UUID Generator
Generate v4 UUIDs
About This Calculator
A UUID (Universally Unique Identifier) is a 128-bit identifier formatted as 32 hex characters in groups of 8-4-4-4-12. Version 4 UUIDs are randomly generated, making collisions practically impossible — even generating a billion UUIDs per second for 100 years.
Formula
v4 format: xxxxxxxx-xxxx-4xxx-yxxx-xxxxxxxxxxxx
x = random hex digit; y = 8, 9, a, or b (variant bits)
Probability of collision with 1 billion UUIDs ≈ 1 in 1 billion billion
Example Calculation
Example UUID v4
- Generate 122 random bits
- Set version bits to 0100 (4) and variant bits
- Format as 8-4-4-4-12 hex groups
550e8400-e29b-41d4-a716-446655440000
UUID Versions
| Version | Generation Method | Common Use Case |
|---|---|---|
| v1 | Time-based + MAC address | Distributed systems needing time ordering |
| v3 | MD5 hash of namespace+name | Deterministic IDs from known inputs |
| v4 | Random | General-purpose unique IDs (most common) |
| v5 | SHA-1 hash of namespace+name | Deterministic IDs (safer than v3) |
Frequently Asked Questions
Is it safe to use UUID as a primary key in a database?

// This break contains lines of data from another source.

/-- A CORR_ACK records its status; TOO_LATE and RANGE raise CORR_NACK. [DEDUCED, log 71] -/
def takeCorrAck (f : RxFrame) : Eff := rd fun s =>
  let p := f.src.toNat
  let cycle := leAt f.payload 0 3
  let first := leAt f.payload 3 2
  let st := leAt f.payload 7 1
  let hit := fun (m : Nat) => modValid s m && modPartnerOf s m == p && (match (nzModOf s m).set with
    | some x => x.cycle % 2 ^ 24 == cycle && x.frames.any fun fr => fr.first == first
    | none => false)
  match firstWhere hit (upto 1024) with
  | none => skip
  | some m => chain [
      match st with
      | 0 => modFrame m first fun fr => { fr with st := 3 }
      | 3 => modFrame m first fun fr => { fr with st := if fr.st = 3 then 3 else 2, since := s.raw }
      | _ => when (st == 1 || st == 2) (chain [
          modFrame m first fun fr => { fr with st := if fr.st = 3 then 3 else 4 },
          raise 0x061A p notice cycle (st * 2 ^ 32 + first)]),
      rd fun s' => when (((nzModOf s' m).set.map setAcked) == some true) (modNzMod m fun y => { y with st := 3 })]

/-- CORR_ACK_RECEIVE. -/
def execCorrAckReceive (f : RxFrame) (s : State) : Host.Outcome State Fault Refusal :=
  .next (go (receivePlain f 0x23 (takeCorrAck f)) s)

/-- A frame sent, or answered BUSY, 100 microseconds ago is resent until the deadline (R115). -/
def corrResend (m n : Nat) : Eff := rd fun s => match (nzModOf s m).set with
  | none => skip
  | some x => match x.frames.drop n with
    | fr :: _ =>
      when (modValid s m && (fr.st == 1 || fr.st == 2) && decide (fr.since + 50000 ≤ s.raw) && decide (timeNow s < x.apply - moduleLead s m)
          && isActive s (modPartnerOf s m)) (chain [
        modFrame m fr.first fun fr => { fr with st := 0 },
        sendTo (modPartnerOf s m) 1 0x22 (.corr m fr.first
          (corrPayload x fr.first fr.count (n + 1 == x.frames.length)))])
    | [] => skip

/-- CORR_RESEND. -/
def execCorrResend (m : Fin 1024) (frame : Fin 16) (s : State) : Host.Outcome State Fault Refusal :=
  .next (go (corrResend m frame) s)

/-! ## UNSURE (R285) -/

/-- A module becomes UNSURE. -/
def resyncMod (m why : Nat) : Eff := rd fun s => chain [
  modNzMod m fun y => { y with unsure := true },
  raise 0x0D17 m notice (modPartnerOf s m) why]

/-- An ALIVE that makes its entry ACTIVE makes the partner's modules UNSURE. -/
def aliveReceive (f : RxFrame) : Eff := rd fun s => chain [
  takeAlive f,
  rd fun s' => when (!isActive s f.src.toNat && isActive s' f.src.toNat)
    (each ((upto 1024).filter fun m => modValid s m && modPartnerOf s m == f.src.toNat) fun m => resyncMod m 1)]

/-- ALIVE_RECEIVE. -/
def execAliveReceive (f : RxFrame) (s : State) : Host.Outcome State Fault Refusal :=
  .next (go (receivePlain f 0x01 (aliveReceive f)) s)

/-- A write of NZL_SD_CTRL: setting EN makes the side's modules UNSURE. [DEDUCED, log 70] -/
def sideWrite (ini : Ini) (d : Nat) (v : Word) : Eff := writeLevel ini (Reg.NZL_SD_CTRL d) v fun old new =>
  when (!bit old 30 && bit new 30) (rd fun s => each (sideMods s d) fun m => resyncMod m 2)

/-- SIDE_ENABLE. -/
def execSideEnable (ini : Ini) (side : Fin 2) (v : Word) (s : State) : Host.Outcome State Fault Refusal :=
  .next (go (busWrite ini (Reg.NZL_SD_CTRL side) v (sideWrite ini side v)) s)

/-! ## The deadline and the commit (R283 to R285) -/

/-- The reason of a miss (R284). -/
def missReason (s : State) (m : Nat) (x : NzSet) : Nat :=
  if !isActive s (modPartnerOf s m) then 1
  else if x.frames.any fun f => f.st == 4 then 2
  else if x.late then 3 else 4

/-- The ledger CORR of each unpinned nozzle of a module takes a word. -/
def restoreCorr (m : Nat) (w : Nat → Nat) : Eff := rd fun s => each (modNozzles s m) fun z =>
  let e := ledgerGet s z.idx
  when (!e.pin && e.corr != w z.i) (ledgerPut z.idx { e with corr := w z.i })

/-- A module misses D_COMP. -/
def dcompMiss (d m : Nat) (x : NzSet) : Eff := rd fun s =>
  let neutral := regBit s (Reg.NZL_SD_CTRL d) 1
  let cur := (nzModOf s m).cur
  chain [
    modNzMod m fun y => { y with set := none, st := 4, neutralNext := neutral },
    modSide d fun y => { y with missed := y.missed + 1 },
    countSat (Reg.NZL_MOD_MISS m) 1,
    sideCount d 1 1,
    raiseMerge 0x0D11 m degraded x.cycle (missReason s m x + 256 * (x.frames.filter fun f => f.st != 3).length),
    deadlineMiss 2,
    restoreCorr m (if neutral then fun _ => neutralWord else wordIn cur),
    resyncMod m 3]

/-- The deadline of a module's set, where it has passed. [DEDUCED, log 71] -/
def judgeMod (d m : Nat) : Eff := rd fun s => match (nzModOf s m).set with
  | none => skip
  | some x => when (!x.met && decide (x.apply - moduleLead s m ≤ timeNow s)) (
      if setAcked x then chain [
        modNzMod m fun y => { y with set := some { x with met := true }, st := 3 },
        modSide d fun y => { y with acked := y.acked + 1 }]
      else dcompMiss d m x)

/-- D_COMP of a side: every due module whose deadline has passed is judged; with the last one the cycle is reported.
[DEDUCED, log 71] -/
def dcompDeadline (d : Nat) : Eff := chain [
  rd fun s => each (sideMods s d) (judgeMod d),
  rd fun s =>
    let x := sideOf s d
    let waits := (sideMods s d).any fun m => match (nzModOf s m).set with
      | some y => !y.met
      | none => false
    match x.report with
    | some k => when (!waits) (chain [
        raise 0x0D10 (0x1000 + d) notice k (x.acked % 2 ^ 16 + x.missed % 2 ^ 16 * 2 ^ 16 + x.changes * 2 ^ 32),
        modSide d fun x => { x with report := none }])
    | none => skip]

/-- DCOMP_DEADLINE. -/
def execDcompDeadline (side : Fin 2) (s : State) : Host.Outcome State Fault Refusal := .next (go (dcompDeadline side) s)

/-- An ACKED module commits its set at its apply point (R283). -/
def commitMod (m : Nat) : Eff := rd fun s => match (nzModOf s m).set with
  | none => skip
  | some x => when (x.met && decide (x.apply ≤ timeNow s)) (modNzMod m fun y => { y with
      set := none, prev := y.cur, wPrev := y.wCur, commits := y.commits + 1
      cur := if x.neutral then [] else x.words
      wCur := some (webAt (jobWeb s) x.apply / 1000000)
      unsure := false, force := x.cycle })

/-- CORR_COMMIT. -/
def execCorrCommit (side : Fin 2) (s : State) : Host.Outcome State Fault Refusal :=
  .next (go (rd fun s => each (sideMods s side) commitMod) s)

Yes, but with trade-offs. UUIDs prevent ID enumeration attacks and work well in distributed systems. However, random v4 UUIDs cause index fragmentation. Consider UUID v7 (time-ordered) or sequential UUIDs for better database performance.
Are two UUIDs ever the same?
Theoretically possible but practically impossible. With v4 UUIDs, you would need to generate about 2.7 quintillion UUIDs before having even a 50% chance of one collision (the birthday paradox threshold).
What is the difference between UUID and GUID?
GUID (Globally Unique Identifier) is Microsoft's term for UUID. They follow the same RFC 4122 standard and are interchangeable. The terms are used in different technology ecosystems but refer to the same concept.